-- ==== Sys2Proof/Laws/KeepsOnnusInt.lean ====
section
/-! SUPPORT. Laws/KeepsOnnusInt.lean: what the operations of Machine/OnnusInt.lean keep. -/
namespace Sys2Proof.Machine

theorem keeps_intA {s0 : State} {op func cyc : Nat} {g2 : Bool} {f : Word → Word → Word} {p : PairNo} {gd gs1 gs2 : BitVec 5} {s : State} (hK : Keeps s0 s) :
    Goes s0 (intA op func cyc g2 f p gd gs1 gs2 s) := by
  rw [show @intA = _ from by delta intA; rfl]
  refine keeps_runReg ?_
  assumption

theorem keeps_intB {s0 : State} {op : Nat} {ok : Bool} {f : Word → Word} {p : PairNo} {gd gs1 : BitVec 5} {imm : BitVec 15} {s : State} (hK : Keeps s0 s) :
    Goes s0 (intB op ok f p gd gs1 imm s) := by
  rw [show @intB = _ from by delta intB; rfl]
  refine keeps_runReg ?_
  assumption

theorem keeps_execAdd {s0 s : State} {p : PairNo} {gd gs1 gs2 : BitVec 5} (h : Keeps s0 s) : Goes s0 (execAdd p gd gs1 gs2 s) := keeps_intA h

theorem keeps_execSub {s0 s : State} {p : PairNo} {gd gs1 gs2 : BitVec 5} (h : Keeps s0 s) : Goes s0 (execSub p gd gs1 gs2 s) := keeps_intA h

theorem keeps_execAnd {s0 s : State} {p : PairNo} {gd gs1 gs2 : BitVec 5} (h : Keeps s0 s) : Goes s0 (execAnd p gd gs1 gs2 s) := keeps_intA h

theorem keeps_execOr {s0 s : State} {p : PairNo} {gd gs1 gs2 : BitVec 5} (h : Keeps s0 s) : Goes s0 (execOr p gd gs1 gs2 s) := keeps_intA h

theorem keeps_execXor {s0 s : State} {p : PairNo} {gd gs1 gs2 : BitVec 5} (h : Keeps s0 s) : Goes s0 (execXor p gd gs1 gs2 s) := keeps_intA h

theorem keeps_execSll {s0 s : State} {p : PairNo} {gd gs1 gs2 : BitVec 5} (h : Keeps s0 s) : Goes s0 (execSll p gd gs1 gs2 s) := keeps_intA h

theorem keeps_execSrl {s0 s : State} {p : PairNo} {gd gs1 gs2 : BitVec 5} (h : Keeps s0 s) : Goes s0 (execSrl p gd gs1 gs2 s) := keeps_intA h

theorem keeps_execSra {s0 s : State} {p : PairNo} {gd gs1 gs2 : BitVec 5} (h : Keeps s0 s) : Goes s0 (execSra p gd gs1 gs2 s) := keeps_intA h

theorem keeps_execSlt {s0 s : State} {p : PairNo} {gd gs1 gs2 : BitVec 5} (h : Keeps s0 s) : Goes s0 (execSlt p gd gs1 gs2 s) := keeps_intA h

theorem keeps_execSltu {s0 s : State} {p : PairNo} {gd gs1 gs2 : BitVec 5} (h : Keeps s0 s) : Goes s0 (execSltu p gd gs1 gs2 s) := keeps_intA h

theorem keeps_execMin {s0 s : State} {p : PairNo} {gd gs1 gs2 : BitVec 5} (h : Keeps s0 s) : Goes s0 (execMin p gd gs1 gs2 s) := keeps_intA h

theorem keeps_execMax {s0 s : State} {p : PairNo} {gd gs1 gs2 : BitVec 5} (h : Keeps s0 s) : Goes s0 (execMax p gd gs1 gs2 s) := keeps_intA h

theorem keeps_execMinu {s0 s : State} {p : PairNo} {gd gs1 gs2 : BitVec 5} (h : Keeps s0 s) : Goes s0 (execMinu p gd gs1 gs2 s) := keeps_intA h

theorem keeps_execMaxu {s0 s : State} {p : PairNo} {gd gs1 gs2 : BitVec 5} (h : Keeps s0 s) : Goes s0 (execMaxu p gd gs1 gs2 s) := keeps_intA h

theorem keeps_execClz {s0 s : State} {p : PairNo} {gd gs1 gs2 : BitVec 5} (h : Keeps s0 s) : Goes s0 (execClz p gd gs1 gs2 s) := keeps_intA h

theorem keeps_execMul {s0 s : State} {p : PairNo} {gd gs1 gs2 : BitVec 5} (h : Keeps s0 s) : Goes s0 (execMul p gd gs1 gs2 s) := keeps_intA h

theorem keeps_execMulh {s0 s : State} {p : PairNo} {gd gs1 gs2 : BitVec 5} (h : Keeps s0 s) : Goes s0 (execMulh p gd gs1 gs2 s) := keeps_intA h

theorem keeps_execMulhu {s0 s : State} {p : PairNo} {gd gs1 gs2 : BitVec 5} (h : Keeps s0 s) : Goes s0 (execMulhu p gd gs1 gs2 s) := keeps_intA h

theorem keeps_execDiv {s0 s : State} {p : PairNo} {gd gs1 gs2 : BitVec 5} (h : Keeps s0 s) : Goes s0 (execDiv p gd gs1 gs2 s) := keeps_intA h

theorem keeps_execDivu {s0 s : State} {p : PairNo} {gd gs1 gs2 : BitVec 5} (h : Keeps s0 s) : Goes s0 (execDivu p gd gs1 gs2 s) := keeps_intA h

theorem keeps_execRem {s0 s : State} {p : PairNo} {gd gs1 gs2 : BitVec 5} (h : Keeps s0 s) : Goes s0 (execRem p gd gs1 gs2 s) := keeps_intA h

theorem keeps_execRemu {s0 s : State} {p : PairNo} {gd gs1 gs2 : BitVec 5} (h : Keeps s0 s) : Goes s0 (execRemu p gd gs1 gs2 s) := keeps_intA h

theorem keeps_execAddi {s0 : State} {p : PairNo} {gd gs1 : BitVec 5} {imm : BitVec 15} {s : State} (hK : Keeps s0 s) :
    Goes s0 (execAddi p gd gs1 imm s) := by
  rw [show @execAddi = _ from by delta execAddi; rfl]
  refine keeps_intB ?_
  assumption

theorem keeps_execAndi {s0 : State} {p : PairNo} {gd gs1 : BitVec 5} {imm : BitVec 15} {s : State} (hK : Keeps s0 s) :
    Goes s0 (execAndi p gd gs1 imm s) := by
  rw [show @execAndi = _ from by delta execAndi; rfl]
  refine keeps_intB ?_
  assumption

theorem keeps_execOri {s0 : State} {p : PairNo} {gd gs1 : BitVec 5} {imm : BitVec 15} {s : State} (hK : Keeps s0 s) :
    Goes s0 (execOri p gd gs1 imm s) := by
  rw [show @execOri = _ from by delta execOri; rfl]
  refine keeps_intB ?_
  assumption

theorem keeps_execXori {s0 : State} {p : PairNo} {gd gs1 : BitVec 5} {imm : BitVec 15} {s : State} (hK : Keeps s0 s) :
    Goes s0 (execXori p gd gs1 imm s) := by
  rw [show @execXori = _ from by delta execXori; rfl]
  refine keeps_intB ?_
  assumption

theorem keeps_execSlti {s0 : State} {p : PairNo} {gd gs1 : BitVec 5} {imm : BitVec 15} {s : State} (hK : Keeps s0 s) :
    Goes s0 (execSlti p gd gs1 imm s) := by
  rw [show @execSlti = _ from by delta execSlti; rfl]
  refine keeps_intB ?_
  assumption

theorem keeps_execSltiu {s0 : State} {p : PairNo} {gd gs1 : BitVec 5} {imm : BitVec 15} {s : State} (hK : Keeps s0 s) :
    Goes s0 (execSltiu p gd gs1 imm s) := by
  rw [show @execSltiu = _ from by delta execSltiu; rfl]
  refine keeps_intB ?_
  assumption

theorem keeps_execSlli {s0 : State} {p : PairNo} {gd gs1 : BitVec 5} {imm : BitVec 15} {s : State} (hK : Keeps s0 s) :
    Goes s0 (execSlli p gd gs1 imm s) := by
  rw [show @execSlli = _ from by delta execSlli; rfl]
  refine keeps_intB ?_
  assumption

theorem keeps_execSrli {s0 : State} {p : PairNo} {gd gs1 : BitVec 5} {imm : BitVec 15} {s : State} (hK : Keeps s0 s) :
    Goes s0 (execSrli p gd gs1 imm s) := by
  rw [show @execSrli = _ from by delta execSrli; rfl]
  refine keeps_intB ?_
  assumption

theorem keeps_execSrai {s0 : State} {p : PairNo} {gd gs1 : BitVec 5} {imm : BitVec 15} {s : State} (hK : Keeps s0 s) :
    Goes s0 (execSrai p gd gs1 imm s) := by
  rw [show @execSrai = _ from by delta execSrai; rfl]
  refine keeps_intB ?_
  assumption

theorem keeps_execLui {s0 : State} {p : PairNo} {gd : BitVec 5} {imm : BitVec 20} {s : State} (hK : Keeps s0 s) :
    Goes s0 (execLui p gd imm s) := by
  rw [show @execLui = _ from by delta execLui; rfl]
  refine keeps_runReg ?_
  assumption

theorem keeps_fixA {s0 : State} {func : Nat} {g2 : Bool} {f : Int → Int → Int} {p : PairNo} {gd gs1 gs2 : BitVec 5} {s : State} (hK : Keeps s0 s) :
    Goes s0 (fixA func g2 f p gd gs1 gs2 s) := by
  rw [show @fixA = _ from by delta fixA; rfl]
  refine keeps_runReg ?_
  assumption

theorem keeps_fixH {s0 : State} {func : Nat} {f : Int → Int → Int} {p : PairNo} {gd gs1 gs2 : BitVec 5} {s : State} (hK : Keeps s0 s) :
    Goes s0 (fixH func f p gd gs1 gs2 s) := by
  rw [show @fixH = _ from by delta fixH; rfl]
  refine keeps_runReg ?_
  assumption

theorem keeps_execQadd {s0 s : State} {p : PairNo} {gd gs1 gs2 : BitVec 5} (h : Keeps s0 s) : Goes s0 (execQadd p gd gs1 gs2 s) := keeps_fixA h

theorem keeps_execQsub {s0 s : State} {p : PairNo} {gd gs1 gs2 : BitVec 5} (h : Keeps s0 s) : Goes s0 (execQsub p gd gs1 gs2 s) := keeps_fixA h

theorem keeps_execQmul {s0 : State} {p : PairNo} {gd gs1 gs2 : BitVec 5} {s : State} (hK : Keeps s0 s) :
    Goes s0 (execQmul p gd gs1 gs2 s) := by
  rw [show @execQmul = _ from by delta execQmul; rfl]
  refine goes_runI (fun y1 a1_1 a1_2 h1 => ?_) ?_
  · extract_lets +onlyGivenNames -underBinder -merge x2
    try clear_value x2
    refine igoes_ok ?_
    assumption
  · assumption

theorem keeps_execQneg {s0 s : State} {p : PairNo} {gd gs1 gs2 : BitVec 5} (h : Keeps s0 s) : Goes s0 (execQneg p gd gs1 gs2 s) := keeps_fixA h

theorem keeps_execQabs {s0 s : State} {p : PairNo} {gd gs1 gs2 : BitVec 5} (h : Keeps s0 s) : Goes s0 (execQabs p gd gs1 gs2 s) := keeps_fixA h

theorem keeps_execQshl {s0 s : State} {p : PairNo} {gd gs1 gs2 : BitVec 5} (h : Keeps s0 s) : Goes s0 (execQshl p gd gs1 gs2 s) := keeps_fixA h

theorem keeps_execQshr {s0 s : State} {p : PairNo} {gd gs1 gs2 : BitVec 5} (h : Keeps s0 s) : Goes s0 (execQshr p gd gs1 gs2 s) := keeps_fixA h

theorem keeps_execQadd2 {s0 s : State} {p : PairNo} {gd gs1 gs2 : BitVec 5} (h : Keeps s0 s) : Goes s0 (execQadd2 p gd gs1 gs2 s) := keeps_fixH h

theorem keeps_execQsub2 {s0 s : State} {p : PairNo} {gd gs1 gs2 : BitVec 5} (h : Keeps s0 s) : Goes s0 (execQsub2 p gd gs1 gs2 s) := keeps_fixH h

theorem keeps_execQmul2 {s0 : State} {p : PairNo} {gd gs1 gs2 : BitVec 5} {s : State} (hK : Keeps s0 s) :
    Goes s0 (execQmul2 p gd gs1 gs2 s) := by
  rw [show @execQmul2 = _ from by delta execQmul2; rfl]
  refine goes_runI (fun y1 a1_1 a1_2 h1 => ?_) ?_
  · extract_lets +onlyGivenNames -underBinder -merge x2
    try clear_value x2
    refine igoes_ok ?_
    assumption
  · assumption

theorem keeps_execQpack {s0 : State} {p : PairNo} {gd gs1 gs2 : BitVec 5} {s : State} (hK : Keeps s0 s) :
    Goes s0 (execQpack p gd gs1 gs2 s) := by
  rw [show @execQpack = _ from by delta execQpack; rfl]
  refine keeps_runReg ?_
  assumption

theorem keeps_accA {s0 : State} {func : Nat} {v2 : Bool} {f : Int → Word → Word → Int} {p : PairNo} {gd gs1 gs2 : BitVec 5} {s : State} (hK : Keeps s0 s) :
    Goes s0 (accA func v2 f p gd gs1 gs2 s) := by
  rw [show @accA = _ from by delta accA; rfl]
  refine keeps_runReg ?_
  assumption

theorem keeps_execMac {s0 s : State} {p : PairNo} {gd gs1 gs2 : BitVec 5} (h : Keeps s0 s) : Goes s0 (execMac p gd gs1 gs2 s) := keeps_accA h

theorem keeps_execMsu {s0 s : State} {p : PairNo} {gd gs1 gs2 : BitVec 5} (h : Keeps s0 s) : Goes s0 (execMsu p gd gs1 gs2 s) := keeps_accA h

theorem keeps_execMacz {s0 s : State} {p : PairNo} {gd gs1 gs2 : BitVec 5} (h : Keeps s0 s) : Goes s0 (execMacz p gd gs1 gs2 s) := keeps_accA h

theorem keeps_execMac2 {s0 s : State} {p : PairNo} {gd gs1 gs2 : BitVec 5} (h : Keeps s0 s) : Goes s0 (execMac2 p gd gs1 gs2 s) := keeps_accA h

theorem keeps_execAclr {s0 : State} {p : PairNo} {gd gs1 gs2 : BitVec 5} {s : State} (hK : Keeps s0 s) :
    Goes s0 (execAclr p gd gs1 gs2 s) := by
  rw [show @execAclr = _ from by delta execAclr; rfl]
  refine keeps_runReg ?_
  assumption

theorem keeps_execAwr {s0 : State} {p : PairNo} {gd gs1 gs2 : BitVec 5} {s : State} (hK : Keeps s0 s) :
    Goes s0 (execAwr p gd gs1 gs2 s) := by
  rw [show @execAwr = _ from by delta execAwr; rfl]
  refine keeps_runReg ?_
  assumption

theorem keeps_execArd {s0 : State} {p : PairNo} {gd gs1 : BitVec 5} {imm : BitVec 15} {s : State} (hK : Keeps s0 s) :
    Goes s0 (execArd p gd gs1 imm s) := by
  rw [show @execArd = _ from by delta execArd; rfl]
  refine keeps_runReg ?_
  assumption

end Sys2Proof.Machine
end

########

DIRECTIONS: Look back at the data above. Transcribe exactly the lines starting at the line that contains "rw [show @intA = _ from by delta intA; rfl]" and ending at the line that contains "s0 (execSra p".

SOLUTION:
  rw [show @intA = _ from by delta intA; rfl]
  refine keeps_runReg ?_
  assumption

theorem keeps_intB {s0 : State} {op : Nat} {ok : Bool} {f : Word → Word} {p : PairNo} {gd gs1 : BitVec 5} {imm : BitVec 15} {s : State} (hK : Keeps s0 s) :
    Goes s0 (intB op ok f p gd gs1 imm s) := by
  rw [show @intB = _ from by delta intB; rfl]
  refine keeps_runReg ?_
  assumption

theorem keeps_execAdd {s0 s : State} {p : PairNo} {gd gs1 gs2 : BitVec 5} (h : Keeps s0 s) : Goes s0 (execAdd p gd gs1 gs2 s) := keeps_intA h

theorem keeps_execSub {s0 s : State} {p : PairNo} {gd gs1 gs2 : BitVec 5} (h : Keeps s0 s) : Goes s0 (execSub p gd gs1 gs2 s) := keeps_intA h

theorem keeps_execAnd {s0 s : State} {p : PairNo} {gd gs1 gs2 : BitVec 5} (h : Keeps s0 s) : Goes s0 (execAnd p gd gs1 gs2 s) := keeps_intA h

theorem keeps_execOr {s0 s : State} {p : PairNo} {gd gs1 gs2 : BitVec 5} (h : Keeps s0 s) : Goes s0 (execOr p gd gs1 gs2 s) := keeps_intA h

theorem keeps_execXor {s0 s : State} {p : PairNo} {gd gs1 gs2 : BitVec 5} (h : Keeps s0 s) : Goes s0 (execXor p gd gs1 gs2 s) := keeps_intA h

theorem keeps_execSll {s0 s : State} {p : PairNo} {gd gs1 gs2 : BitVec 5} (h : Keeps s0 s) : Goes s0 (execSll p gd gs1 gs2 s) := keeps_intA h

theorem keeps_execSrl {s0 s : State} {p : PairNo} {gd gs1 gs2 : BitVec 5} (h : Keeps s0 s) : Goes s0 (execSrl p gd gs1 gs2 s) := keeps_intA h

theorem keeps_execSra {s0 s : State} {p : PairNo} {gd gs1 gs2 : BitVec 5} (h : Keeps s0 s) : Goes s0 (execSra p gd gs1 gs2 s) := keeps_intA h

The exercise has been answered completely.